## Collected data
/-- Writes scratchpad bytes; the bytes of a segment that is off, its power-down complete, are dropped (R282). The Bool says that something was
dropped. -/
def spadWrite (s : State) (c a : Nat) (bs : List Byte) : State × Bool :=
  let on := segTakes s c
  if segRangeOn on (spadBytes c) a bs.length then
    (s.mapCore c fun k => { k with spad := mwrite k.spad a bs, bad := clearBad k.bad 8 a bs.length, wrote := markWrote k.wrote a bs.length }, false)
  else
    let ok := (List.range bs.length).filter fun i => segOn on (segOf (spadBytes c) (a + i))
    let x := a + ((List.range bs.length).find? fun i => !segOn on (segOf (spadBytes c) (a + i))).getD 0
    let s := s.mapCore c fun k => { k with
      spad := ok.foldl (fun m i => mset m (a + i) (byteAt bs i)) k.spad, bad := clearBadIf k.bad 8 a bs.length fun g => segOn on (segOf (spadBytes c) (8 * g))
      wrote := ok.foldl (fun m i => fset m false ((a + i) / 8) true) k.wrote }
    (raise s 0x0809 (c / 12) [0, c, rowBank (bankBits c) (x / 32), x], true)

/-- Reads pool bytes. -/
def poolRead (s : State) (cl a n : Nat) : List Byte :=
  let k := s.pool cl
  (List.range n).map fun i => if segOn k.segMask (segOf poolBytes (a + i)) then mget k.mem (a + i) else 0#8

/-- Segments of a pool that take writes (R282). -/
def segTakesPool (s : State) (cl : Nat) : BitVec 8 :=
  let gone := s.mgm.staged.foldl (fun (a : BitVec 8) g => match g.kind with
    | .segment (.pool x) v => if x.val = cl then a ||| (g.acks &&& ~~~v) else a
    | _ => a) 0#8
  ((s.pool cl).segMask ||| (s.pool cl).segDown) &&& ~~~gone

/-- Writes pool bytes; the bytes of a segment that is off, its power-down complete, are dropped (R282). -/
def poolWrite (s : State) (cl a : Nat) (bs : List Byte) : State × Bool :=
  let on := segTakesPool s cl
  if segRangeOn on poolBytes a bs.length then
    (s.mapPool cl fun k => { k with mem := mwrite k.mem a bs, bad := clearBad k.bad 8 a bs.length, wrote := markWrote k.wrote a bs.length }, false)
  else
    let ok := (List.range bs.length).filter fun i => segOn on (segOf poolBytes (a + i))
    let x := a + ((List.range bs.length).find? fun i => !segOn on (segOf poolBytes (a + i))).getD 0
    let s := s.mapPool cl fun k => { k with
      mem := ok.foldl (fun m i => mset m (a + i) (byteAt bs i)) k.mem, bad := clearBadIf k.bad 8 a bs.length fun g => segOn on (segOf poolBytes (8 * g))
      wrote := ok.foldl (fun m i => fset m false ((a + i) / 8) true) k.wrote }
    (raise s 0x0809 cl [1, cl, rowBank 6 (x / 32), x], true)

/-! ### Descriptor banks (R66, R103) -/

/-- The active bank of a core. -/
def Core.actBank (k : Core) : Mem := if k.activeB then k.bankB else k.bankA

/-- The inactive bank of a core. -/
def Core.inBank (k : Core) : Mem := if k.activeB then k.bankA else k.bankB

/-- Changes the inactive bank. -/
def Core.mapIn (k : Core) (f : Mem → Mem) : Core := if k.activeB then { k with bankA := f k.bankA } else { k with bankB := f k.bankB }

/-- Writes bytes into the inactive bank (Table 3-9): the state becomes FILLING. Bytes that came through 0x2032 count until the bank is filled anew after
it was spent (R107). -/
def bankWriteTo (s : State) (c off : Nat) (bs : List Byte) (byOd : Bool) : State :=
  s.mapCore c fun k => { (k.mapIn fun m => mwrite m off bs) with
    inact := .filling, byOd := byOd || (k.byOd && k.inact != .spent), badX := clearBadX k.badX 0 (off + if k.activeB then 0 else bankBytes) bs.length }

/-- An armed switch at the end of a Weir (Table 3-9, R106): a VALID bank becomes active and the old one SPENT with event 0x030C; else the
switch is refused with event 0x030B. A switched core starts at place 0 (R92). -/
def bankSwitch (s : State) (c : Nat) : State :=
  let k := s.core c
  if k.inact = .valid then
    let s := s.mapCore c fun k => { k with activeB := !k.activeB, inact := .spent, armed := false, idx := 0, byOd := k.byOdAct, byOdAct := k.byOd }
    raiseAt s (s.sch.sCycle - 1) 0x030C (c / 12) [c, if k.activeB then 0 else 1]
  else raiseAt (s.mapCore c fun k => { k with armed := false }) (s.sch.sCycle - 1) 0x030B (c / 12) [c, if k.activeB then 0 else 1]

/-! ### Sticky numerical flags (R132) -/

/-- Sets sticky numerical flags of a core: they appear in 0x2061 (R132). -/
def setSticky (s : State) (c : Nat) (f : BitVec 32) : State :=
  if f = 0#32 then s else s.mapCore c fun k => { k with sticky := k.sticky ||| f, stickySet := k.stickySet ||| f }

/-! ### Dictionary answers (R425, R430) -/

/-- Appends a response (R425). -/
def respond (s : State) (r : Resp) : State := s.mapMgm fun m => { m with resp := m.resp ++ [r] }

/-- Abort codes (Table 13-8). -/
def abBADPDU : Nat := 0x05030001
def abBUSY : Nat := 0x05040001
def abWRITEONLY : Nat := 0x06010001
def abREADONLY : Nat := 0x06010002
def abNOTOWNER : Nat := 0x06010003
def abNOOBJECT : Nat := 0x06020000
def abNOSUB : Nat := 0x06090011
def abBADLEN : Nat := 0x06070010
def abPASTEND : Nat := 0x06070012
def abBADVALUE : Nat := 0x06090030
def abSTATE : Nat := 0x08000020
def abINCONS : Nat := 0x08000021
def abINUSE : Nat := 0x08000022
def abNOTAVAIL : Nat := 0x08000023
def abSTAGEFULL : Nat := 0x08000024
def abCHECK : Nat := 0x08000025
def abTOOLATE : Nat := 0x08000026
def abBADCMD : Nat := 0x08000027
def abNOTREADY : Nat := 0x08000028

/-- A refused request: the counters of Table 13-11 and event 0x0D02, and nothing else (R430). -/
def refuse (s : State) (p : Path) (obj ab : Nat) : State :=
  let s := s.mapMgm fun m => { m with refusals := sat32 m.refusals, lastAbort := ab, lastRef := obj }
  let s := raise s 0x0D02 0x10 [obj, ab]
  respond s { path := p, typ := 0x382, index := obj / 256, sub := obj % 256, abort := ab }

/-- A successful write's response. -/
def okResp (s : State) (p : Path) (obj : Nat) : State :=
  respond s { path := p, typ := 0x382, index := obj / 256, sub := obj % 256 }

/-- Reports a clamp (R431). -/
def clamped (s : State) (obj : Nat) : State :=
  raise (s.mapMgm fun m => { m with clamps := sat32 m.clamps, lastClamp := obj }) 0x0D03 0x10 [obj]

/-- Whether a hart serves the dictionary: one has the role and is not in debug mode, where requests for its role wait (R499, R551). -/
def dictHart (s : State) : Bool :=
  s.mgm.dictOn && !(List.range 4).any fun h => ((s.hart h).role == 0 || (s.hart h).role == 2) && (s.hart h).halted

/-- The number of a path in `Mgmt.waitReq`. -/
def pathNo : Path → Nat
  | .tributary => 0
  | .segment => 1

/-- The requests that wait on a path, oldest first (R427). -/
def waitsOn (s : State) (p : Path) : List Instr := fget s.mgm.waitReq [] (pathNo p)

/-- The state with other waiting requests on a path. -/
def setWaits (s : State) (p : Path) (l : List Instr) : State := s.mapMgm fun m => { m with waitReq := fset m.waitReq [] (pathNo p) l }

/-- Whether requests of a path are received at all: the device state, the path's enable and a hart with the role (R423, R499, Table 13-11). -/
def pathUp (s : State) (p : Path) : Bool :=
  s.dev.state != .off && (p == .tributary || s.mgm.segOn) && s.mgm.dictOn && (s.dev.state != .boot || decide (2 ≤ s.dev.phase))

/-- Whether a request that arrives on a path is served at once: none waits there before it (R427). -/
def served (s : State) (p : Path) : Bool := pathUp s p && dictHart s && (waitsOn s p).isEmpty

/-- A request arrives on a path (R427, R551): it is served at once, with the state `now`, or waits behind those that wait there, which pends the path's
direct line (Table 13-13); beyond 16 it is answered with `BUSY`, the state `full`. -/
def odTake (s : State) (p : Path) (i : Instr) (full now : State) : State :=
  if !pathUp s p ∨ served s p then now
  else if (waitsOn s p).length < 16 then pendLine (setWaits s p (waitsOn s p ++ [i])) 1 (4 + pathNo p)
  else full

/-- The path whose oldest waiting request is served next: the two paths in turn (R427). -/
def nextPath (s : State) : Option Path :=
  (if s.mgm.lastPath = 0 then [Path.segment, .tributary] else [.tributary, .segment]).find? fun p =>
    pathUp s p && dictHart s && !(waitsOn s p).isEmpty

/-- Whether a path may write (R428). -/
def ownerOk (s : State) (p : Path) : Bool :=
  match p with
  | .tributary => s.mgm.owner != 2
  | .segment => s.mgm.owner != 1

/-- Whether an index belongs to the boot subset for writes (R423). -/
def bootIdx (i : Nat) : Bool := decide (0x1000 ≤ i ∧ i ≤ 0x11FF) || [0x1800, 0x1820, 0x1821, 0x1830, 0x1831].contains i

/-- Whether the device state serves a write of an object under R423, before the object's own rule. -/
def stateServes (s : State) (obj : Nat) : Bool :=
  match s.dev.state with
  | .off => false
  | .boot => bootIdx (obj / 256)
  | .slackwater => obj == 0x180002
  | .halted => obj == 0x180002 || obj == 0x701001 || obj == 0x701002 || decide (0xA00000 ≤ obj ∧ obj ≤ 0xAFFFFF)
  | _ => true

/-- A dictionary write of an object with a row of its own, checked in the order of R430: owner, device state (`stOk`, the object's own rule),
then the object's remaining checks (`chk`, the abort code of the first that fails), then its effect and the response. -/
def odCmd (s : State) (p : Path) (obj : Nat) (stOk : Bool) (chk : Nat) (act : State → State) : State :=
  if !served s p then s
  else if !ownerOk s p then refuse s p obj abNOTOWNER
  else if !(stateServes s obj && stOk) then refuse s p obj abSTATE
  else if chk ≠ 0 then refuse s p obj chk
  else okResp (act s) p obj

/-- A request with a row of its own arrives (R427). -/
def odReq (s : State) (p : Path) (obj : Nat) (i : Instr) (now : State) : State := odTake s p i (refuse s p obj abBUSY) now

/-- The first abort code of a list of checks that fails, 0 if all pass. -/
def firstAbort : List (Bool × Nat) → Nat
  | [] => 0
  | (ok, ab) :: r => if ok then firstAbort r else ab

/-! ### Staged changes (R436-R440) -/

/-- Index × 256 + subindex of a staged change. -/
def stageObj : StageKind → Nat
  | .numctl c _ => 0x206000 + c + 1
  | .segment (.core c) _ => 0x209000 + c.val + 1
  | .segment (.pool cl) _ => 0x20A000 + cl.val + 1
  | .bankSwitch c => 0x203300 + c + 1
  | .pathSwitch => 0x402100
  | .swapSwitch => 0x307103

/-- Step whose Weir a change staged now belongs to: the first whose S-cycle w + 10 falls after the request (R438). -/
def stageWeir (s : State) : Nat :=
  match s.sch.weirAt with
  | some w => if s.sch.sCycle < w + 10 then s.sch.stepNo else s.sch.stepNo + 1
  | none => s.sch.stepNo

/-- Whether a change waits for the end of its Weir before its staging request is sent (R439: segments). -/
def stageHeld : StageKind → Bool
  | .segment _ _ => true
  | _ => false

/-- Whether one more change fits (R440). -/
def stageRoom (s : State) (k : StageKind) : Bool :=
  decide (s.mgm.staged.length < 32) || s.mgm.staged.any fun g => stageObj g.kind == stageObj k

/-- Stages a change: a second write to an object replaces the pending value and its limit restarts (R437, R440). -/
def stage (s : State) (k : StageKind) : State :=
  let g : Staged := { kind := k, atW := s.now, weir := stageWeir s, acked := false, sent := !stageHeld k }
  s.mapMgm fun m =>
    if m.staged.any (fun x => stageObj x.kind == stageObj k) then
      { m with staged := m.staged.map fun x => if stageObj x.kind = stageObj k then g else x }
    else if m.staged.length < 32 then { m with staged := m.staged ++ [g] } else m

/-- Whether a write of a staged object is staged now (R436, R441). -/
def stagesNow (s : State) : Bool := s.dev.state == .running || s.dev.state == .draining

/-! ### Credit and limits -/

/-- The ledger capacity in µJ (Table 14-8). -/
def ledgerCap (s : State) : Nat := s.pwr.cap

end Sys2Proof.Machine
end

## TASK DETAILS
Taking the lines above, repeat exactly those from the line that contains "i => segOn on (segOf (spadBytes" through the line that contains "def segTakesPool (s", and both of those lines as well. Include nothing else.

## ANSWER TO THE EXERCISE
    let ok := (List.range bs.length).filter fun i => segOn on (segOf (spadBytes c) (a + i))
    let x := a + ((List.range bs.length).find? fun i => !segOn on (segOf (spadBytes c) (a + i))).getD 0
    let s := s.mapCore c fun k => { k with
      spad := ok.foldl (fun m i => mset m (a + i) (byteAt bs i)) k.spad, bad := clearBadIf k.bad 8 a bs.length fun g => segOn on (segOf (spadBytes c) (8 * g))
      wrote := ok.foldl (fun m i => fset m false ((a + i) / 8) true) k.wrote }
    (raise s 0x0809 (c / 12) [0, c, rowBank (bankBits c) (x / 32), x], true)

/-- Reads pool bytes. -/
def poolRead (s : State) (cl a n : Nat) : List Byte :=
  let k := s.pool cl
  (List.range n).map fun i => if segOn k.segMask (segOf poolBytes (a + i)) then mget k.mem (a + i) else 0#8

/-- Segments of a pool that take writes (R282). -/
def segTakesPool (s : State) (cl : Nat) : BitVec 8 :=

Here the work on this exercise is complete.